◆ The task: Repeat exactly the lines of the listing below, please, starting with the first and ending with the line containing "unfold leafLost"; leave out the rest.

◆ Entries supplied:
= = = =

@[simp] theorem alarmReset_core {p : Port} : ((alarmReset p l s).lane m).core = (s.lane m).core := by
  unfold alarmReset
  dsimp only
  split
  · simp
  · split
    · simp
    · rw [endEvent_core]
      split
      · simp
      · rw [onLane_core rfl, answer_lane]

@[simp] theorem moduleAgreed_core : ((moduleAgreed l s).lane m).core = (s.lane m).core := by
  unfold moduleAgreed
  dsimp only
  repeat' split
  all_goals simp

@[simp] theorem leafLost_core : ((leafLost l s).lane m).core = (s.lane m).core := by
  unfold leafLost
  split <;> simp

@[simp] theorem moduleLost_core {x : Slot} : ((moduleLost l x s).lane m).core = (s.lane m).core := by
  cases x <;> simp [moduleLost, readerLost]

@[simp] theorem loseSlot_core {x : Slot} : ((loseSlot l x s).lane m).core = (s.lane m).core := by simp [loseSlot]

@[simp] theorem missPoll_core {x : Slot} : ((missPoll l x s).lane m).core = (s.lane m).core := by
  unfold missPoll
  repeat' split
  all_goals simp

@[simp] theorem unanswered_core {x : Slot} {k : SentKind} : ((unanswered l x k s).lane m).core = (s.lane m).core := by
  cases k <;> simp [unanswered]

@[simp] theorem agreeSlot_core {x : Slot} {q : Profile} {b : Bool} :
    ((agreeSlot l x q b s).lane m).core = (s.lane m).core := by simp [agreeSlot]

@[simp] theorem settleRound_core {x : Slot} {b : Bool} {q : Option Profile} :
    ((settleRound l x b q s).lane m).core = (s.lane m).core := by
  cases q <;> simp [settleRound]

@[simp] theorem inferSlot_core {x : Slot} : ((inferSlot l x s).lane m).core = (s.lane m).core := by simp [inferSlot]

@[simp] theorem settleServing_core : ((settleServing l s).lane m).core = (s.lane m).core := by
  unfold settleServing
  split <;> simp

@[simp] theorem removeWindow_core {w : Window} {r : PostingResult} :
    ((removeWindow l w r s).lane m).core = (s.lane m).core := by
  have hfilter : ∀ f : LaneUnit → List Window,
      ((s.onLane l (fun u => { u with windows := f u })).lane m).core = (s.lane m).core := fun _ => onLane_core rfl
  unfold removeWindow
  dsimp only
  rw [settleLane_core, settleServing_core]
  repeat' split
  all_goals simp [hfilter]

/-! ## Verdicts -/

@[simp] theorem verdictEffect_core {d : Direction} {v : Verdict} :
    ((verdictEffect l d v s).lane m).core = (s.lane m).core := by
  unfold verdictEffect
  split <;> simp

@[simp] theorem clearDecision_core : ((clearDecision l s).lane m).core = (s.lane m).core := onLane_core rfl

@[simp] theorem deskPassAt_core {p : Port} {c : Cred} {d : Direction} :
    ((deskPassAt p c l d s).lane m).core = (s.lane m).core := by
  unfold deskPassAt
  dsimp only
  repeat' split
  all_goals first | rfl | exact onLane_core rfl

@[simp] theorem afterDeskWait_core {w : Option EscortRec} : ((afterDeskWait w s).lane m).core = (s.lane m).core := by
  unfold afterDeskWait
  split <;> simp

@[simp] theorem deskRecord_lane {p : Port} {d : DeskLookup} {e : Option Entry} {t : Option Tag} {k : Bool}
    {r : Option DenyReason} : (deskRecord p d e t k r s).lane m = s.lane m := rfl

@[simp] theorem deskAtTable_core {p : Port} {d : DeskLookup} : ((deskAtTable p d s).lane m).core = (s.lane m).core := by
  unfold deskAtTable
  split <;> simp [grantDesk]

end Sys2Proof.Machine
end

section
/-!
PROOFS. Occupancy and the entry governor (R112 to R122): a passage counted, the requests at the occupancy unit, and the
handing on of a changed active action.
-/
namespace Sys2Proof.Machine

variable {s : State} {p : Port} {l : Lane}

/-! ## Handing on a changed active action -/

theorem handAction_same {old : ActiveAction} (h : s.occupancy.activeAction = old) : handAction old s = s := if_pos h

theorem handAction_changed {old : ActiveAction} (h : s.occupancy.activeAction ≠ old) : handAction old s
    = bankEvent .governor (governorItems s.occupancy old s.occupancy.activeAction)
      (s.onMail (fun m => { m with actions := m.actions ++ Lane.all.map (fun l => (l, s.occupancy.activeAction)) })) :=
  if_neg h

theorem handAction_same_block {old : ActiveAction} {b : Block} (hb : b ∉ [Block.actions, .records, .noticeMail]) :
    b.same s (handAction old s) := by
  simp only [List.mem_cons, List.not_mem_nil, or_false, not_or] at hb
  unfold handAction
  simp [hb]

theorem setOccupancy_same_block {o : OccupancyUnit} {b : Block}
    (hb : b ∉ [Block.occupancy, .actions, .records, .noticeMail]) : b.same s (setOccupancy o s) := by
  simp only [List.mem_cons, List.not_mem_nil, or_false, not_or] at hb
  unfold setOccupancy handAction
  simp [hb]

theorem setOccupancy_occupancy {o : OccupancyUnit} : (setOccupancy o s).occupancy = o :=
  handAction_same_block (b := .occupancy) (s := { s with occupancy := o }) (by simp)

theorem setOccupancy_records {o : OccupancyUnit} {r : Source × Record} (h : r ∈ s.mail.records) :
    r ∈ (setOccupancy o s).mail.records := by
  unfold setOccupancy
  by_cases hsame : o.activeAction = s.occupancy.activeAction
  · rw [handAction_same (s := { s with occupancy := o }) hsame]
    exact h
  · rw [handAction_changed (s := { s with occupancy := o }) hsame]
    exact List.mem_append_left _ h

theorem setOccupancy_actions {o : OccupancyUnit} :
    (o.activeAction ≠ s.occupancy.activeAction →
      (setOccupancy o s).mail.actions = s.mail.actions ++ Lane.all.map (fun l => (l, o.activeAction)))
    ∧ (o.activeAction = s.occupancy.activeAction → (setOccupancy o s).mail.actions = s.mail.actions) := by
  unfold setOccupancy
  refine ⟨fun h => ?_, fun h => ?_⟩
  · rw [handAction_changed (s := { s with occupancy := o }) h]
    rfl
  · rw [handAction_same (s := { s with occupancy := o }) h]

theorem governorItems_ne_nil {o : OccupancyUnit} {a a' : ActiveAction} : governorItems o a a' ≠ [] := nofun

/-- The occupancy unit takes another value, in a state that carries the mail and the clock of `s` but for records. -/
theorem setOccupancy_handedOn {o : OccupancyUnit} {t : State} (hoccupancy : t.occupancy = s.occupancy)
    (hactions : t.mail.actions = s.mail.actions) (hnotices : t.mail.notices = s.mail.notices) (hclock : t.clock = s.clock) :
    ActionHandedOn s (setOccupancy o t) := by
  refine ⟨fun h => ?_, fun h => ?_⟩
  · rw [setOccupancy_occupancy] at h ⊢
    have hstamp : t.stamp = s.stamp := by rw [State.stamp, State.stamp, hclock]
    rw [setOccupancy, hoccupancy, handAction_changed (s := { t with occupancy := o }) h, ← hactions, ← hnotices, ← hstamp]
    refine ⟨rfl, ?_, rfl⟩
    refine List.mem_append_right _ ?_
    simp only [governorItems_ne_nil, if_false, List.mem_singleton]
    rfl
  · rw [setOccupancy_occupancy] at h
    rw [setOccupancy, hoccupancy, handAction_same (s := { t with occupancy := o }) h]
    exact ⟨hactions, hnotices⟩

/-! ## A passage counted -/

theorem exec_occupancyPassage {x : CountedPassage} {before after : List CountedPassage} (h : s.resetHeld = false)
    (hm : s.mail.passages = before ++ x :: after) (hx : x.lane = l) (hbefore : ∀ y ∈ before, y.lane ≠ l) :
    exec (.occupancyPassage l) s
      = .next (countPassage x.cls x.dir (s.onMail (fun m => { m with passages := before ++ after }))) := by
  refine (running_of_not_resetHeld h _).trans ?_
  rw [hm, takeFirst_split (p := fun y => y.lane == l) (beq_iff_eq.mpr hx) fun y hy =>
    beq_eq_false_iff_ne.mpr (hbefore y hy)]

theorem exec_occupancyPassage_none (h : s.resetHeld = false) (hm : ∀ y ∈ s.mail.passages, y.lane ≠ l) :
    exec (.occupancyPassage l) s = .next s := by
  refine (running_of_not_resetHeld h _).trans ?_
  rw [takeFirst_none (p := fun y => y.lane == l) fun y hy => beq_eq_false_iff_ne.mpr (hm y hy)]

@[simp] theorem HeadCounts.of_put_self {c : HeadCounts} {k : Class} {n : Nat} : (c.put k n).of k = n := by cases k <;> rfl

theorem HeadCounts.of_put_ne {c : HeadCounts} {j k : Class} {n : Nat} (h : j ≠ k) : (c.put k n).of j = c.of j := by
  cases j <;> cases k <;> first | rfl | exact absurd rfl h

theorem HeadCounts.put_ne {c : HeadCounts} {k : Class} {n : Nat} (h : n ≠ c.of k) : c.put k n ≠ c := by
  intro heq
  have hof : (c.put k n).of k = c.of k := congrArg (fun x => HeadCounts.of x k) heq
  exact h (of_put_self.symm.trans hof)

/-- A group's evaluation as the two comparisons of R118. -/
theorem Group.evaluate_active {c : HeadCounts} {g : Group} : (g.evaluate c).active = true ↔
    g.enabled = true ∧ (g.high ≤ c.source g.source ∨ g.low < c.source g.source ∧ g.active = true) := by
  simp only [Group.evaluate, Bool.and_eq_true]
  refine and_congr_right fun _ => ?_
  split
  · simp [*]
  · rename_i hlow
    split
    · exact iff_of_false Bool.false_ne_true fun h => h.elim hlow fun k => absurd k.1 (by omega)
    · exact ⟨fun h => .inr ⟨by omega, h⟩, fun h => h.elim (absurd · hlow) And.right⟩

theorem evaluateFor_get {k : Class} {c : HeadCounts} {g : Groups} {n : Nat} : (evaluateFor k c g).get n
    = if (g.get n).source = .total ∨ (g.get n).source = Class.source k then (g.get n).evaluate c else g.get n :=
  Groups.get_map ..

/-- What R112 and R118 make of the unit when a passage of class `k` is counted, or finds its count at a bound. -/
def CountedTo (k : Class) (s u : State) : Prop :=
  (∀ j, j ≠ k → u.occupancy.counts.of j = s.occupancy.counts.of j)
  ∧ (∀ n, ((u.occupancy.groups.get n).active = true ↔
      if u.occupancy.counts ≠ s.occupancy.counts
          ∧ ((s.occupancy.groups.get n).source = .total ∨ (s.occupancy.groups.get n).source = Class.source k) then
        (s.occupancy.groups.get n).enabled = true
          ∧ ((s.occupancy.groups.get n).high ≤ u.occupancy.counts.source (s.occupancy.groups.get n).source
            ∨ (s.occupancy.groups.get n).low < u.occupancy.counts.source (s.occupancy.groups.get n).source
              ∧ (s.occupancy.groups.get n).active = true)
      else (s.occupancy.groups.get n).active = true))
  ∧ (u.occupancy.activeAction ≠ s.occupancy.activeAction →
      u.mail.actions = s.mail.actions ++ Lane.all.map (fun m => (m, u.occupancy.activeAction)))
  ∧ (u.occupancy.activeAction = s.occupancy.activeAction → u.mail.actions = s.mail.actions)

theorem changeCount_countedTo {k : Class} {n : Nat} (hn : n ≠ s.occupancy.counts.of k) :
    CountedTo k s (changeCount k n s) := by
  unfold CountedTo changeCount
  rw [setOccupancy_occupancy]
  refine ⟨fun j hj => HeadCounts.of_put_ne hj, fun m => ?_, setOccupancy_actions.1, setOccupancy_actions.2⟩
  simp only [evaluateFor_get, ne_eq, HeadCounts.put_ne hn, not_false_eq_true, true_and]
  split
  · exact Group.evaluate_active
  · rfl

theorem setUncertain_occupancy {c : UncertainCause} :
    (setUncertain c s).occupancy = { s.occupancy with uncertain := true } := by
  unfold setUncertain
  split
  · rename_i h
    rw [← h]
  · rfl

theorem setUncertain_actions {c : UncertainCause} : (setUncertain c s).mail.actions = s.mail.actions := by
  unfold setUncertain
  split <;> rfl

theorem setUncertain_countedTo {k : Class} {c : UncertainCause} : CountedTo k s (setUncertain c s) := by
  unfold CountedTo
  rw [setUncertain_occupancy, setUncertain_actions]
  exact ⟨fun _ _ => rfl, fun n => by simp, fun h => absurd rfl h, fun _ => rfl⟩

theorem countPassage_countedTo {k : Class} {d : Direction} : CountedTo k s (countPassage k d s) := by
  cases d with
  | entry =>
    simp only [countPassage]
    split
    · exact changeCount_countedTo (by omega)
    · exact setUncertain_countedTo
  | exit =>
    simp only [countPassage]
    split
    · exact changeCount_countedTo (by omega)
    · exact setUncertain_countedTo

theorem countPassage_passages {k : Class} {d : Direction} : (countPassage k d s).mail.passages = s.mail.passages :=
  (countPassage_keeps (b := .passages) (by simp)).mpr rfl

/-- Settles O25: a passage of its lane is taken; its count moves by one, or stands at a bound. -/
theorem passageCounted : Obligations.PassageCounted := by
  intro l s h
  refine ⟨exec_occupancyPassage_none h, fun x before after hm hx hbefore => ?_⟩
  let u := s.onMail (fun m => { m with passages := before ++ after })
  obtain ⟨hclasses, hgroups, hchanged, hsame⟩ : CountedTo x.cls u (countPassage x.cls x.dir u) := countPassage_countedTo
  refine ⟨_, exec_occupancyPassage h hm hx hbefore, countPassage_passages, fun hd hlt => ?_, fun hd hlt => ?_,
    fun hbound => ?_, hclasses, hgroups, hchanged, hsame⟩
  · rw [hd, countPassage, if_pos (show u.occupancy.counts.of x.cls < Config.countMax from hlt), changeCount,
      setOccupancy_occupancy]
    exact ⟨HeadCounts.of_put_self, rfl⟩
  · rw [hd, countPassage, if_pos (show u.occupancy.counts.of x.cls > 0 from hlt), changeCount, setOccupancy_occupancy]
    exact ⟨HeadCounts.of_put_self, rfl⟩
  · rcases hbound with ⟨hd, hge⟩ | ⟨hd, hzero⟩
    · have hno : ¬ u.occupancy.counts.of x.cls < Config.countMax := Nat.not_lt.mpr hge
      rw [hd, countPassage, if_neg hno, setUncertain_occupancy]
      rfl
    · have hno : ¬ u.occupancy.counts.of x.cls > 0 := by
        change ¬ s.occupancy.counts.of x.cls > 0
        omega
      rw [hd, countPassage, if_neg hno, setUncertain_occupancy]
      rfl

/-! ## The requests at the occupancy unit -/

theorem exec_setCounts {a b c : Nat} (h : Asked p (.setCounts a b c) s) : exec (.setCounts p) s = .next
    (if a > Config.countMax ∨ b > Config.countMax ∨ c > Config.countMax then answer p .badField [] (taken p s)
      else answer p .ok [] (applyCounts ⟨a, b, c⟩ (taken p s))) := by
  refine (running_of_not_resetHeld h.1 _).trans ?_
  simp only [h.2, takenByBlock, taken]

theorem exec_setGovernor {g : Byte} {c : GroupChange} {nominal : Option Nat} (h : Asked p (.setGovernor g c nominal) s) :
    exec (.setGovernor p) s = .next (setGovernor p g c nominal (taken p s)) := by
  refine (running_of_not_resetHeld h.1 _).trans ?_
  simp only [h.2, takenByBlock, taken]

theorem exec_governorStatus (h : Asked p .governorStatus s) :
    exec (.governorStatus p) s = .next (answer p .ok (governorBody s.occupancy) (taken p s)) := by
  refine (running_of_not_resetHeld h.1 _).trans ?_
  simp only [h.2, takenByBlock, taken, takeRequest_occupancy]

/-- With no field given a group is written back as it was (R121). -/
theorem writtenGroup_of_not_any {g x : Group} {c : GroupChange} (hany : c.any = false) (hx : writtenGroup g c = some x) :
    x = g := by
  simp only [GroupChange.any, Bool.or_eq_false_iff, Option.isSome_eq_false_iff, Option.isNone_iff_eq_none] at hany
  obtain ⟨⟨⟨⟨⟨⟨⟨h1, h2⟩, h3⟩, h4⟩, h5⟩, h6⟩, h7⟩, h8⟩ := hany
  simp only [writtenGroup, h1, h2, h3, h4, h5, h6, h7, h8, newField, Option.bind_some, Option.getD_none] at hx
  split at hx
  · exact (Option.some.inj hx).symm
  · exact absurd hx (by simp)

/-- A group written has its thresholds in order, and bars some class if it bars (R116, R121). -/
theorem writtenGroup_fits {g x : Group} {c : GroupChange} (hx : writtenGroup g c = some x) :
    x.low < x.high ∧ (x.action = .bar → x.barred ≠ 0) := by
  simp only [writtenGroup, Option.bind_eq_some_iff] at hx
  obtain ⟨_, _, _, _, _, _, _, _, _, _, _, _, hx⟩ := hx
  split at hx
  · rename_i hfits
    rw [← Option.some.inj hx]
    simpa [Decidable.imp_iff_not_or] using hfits
  · exact absurd hx (by simp)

= = = =

◆ Response:
@[simp] theorem alarmReset_core {p : Port} : ((alarmReset p l s).lane m).core = (s.lane m).core := by
  unfold alarmReset
  dsimp only
  split
  · simp
  · split
    · simp
    · rw [endEvent_core]
      split
      · simp
      · rw [onLane_core rfl, answer_lane]

@[simp] theorem moduleAgreed_core : ((moduleAgreed l s).lane m).core = (s.lane m).core := by
  unfold moduleAgreed
  dsimp only
  repeat' split
  all_goals simp

@[simp] theorem leafLost_core : ((leafLost l s).lane m).core = (s.lane m).core := by
  unfold leafLost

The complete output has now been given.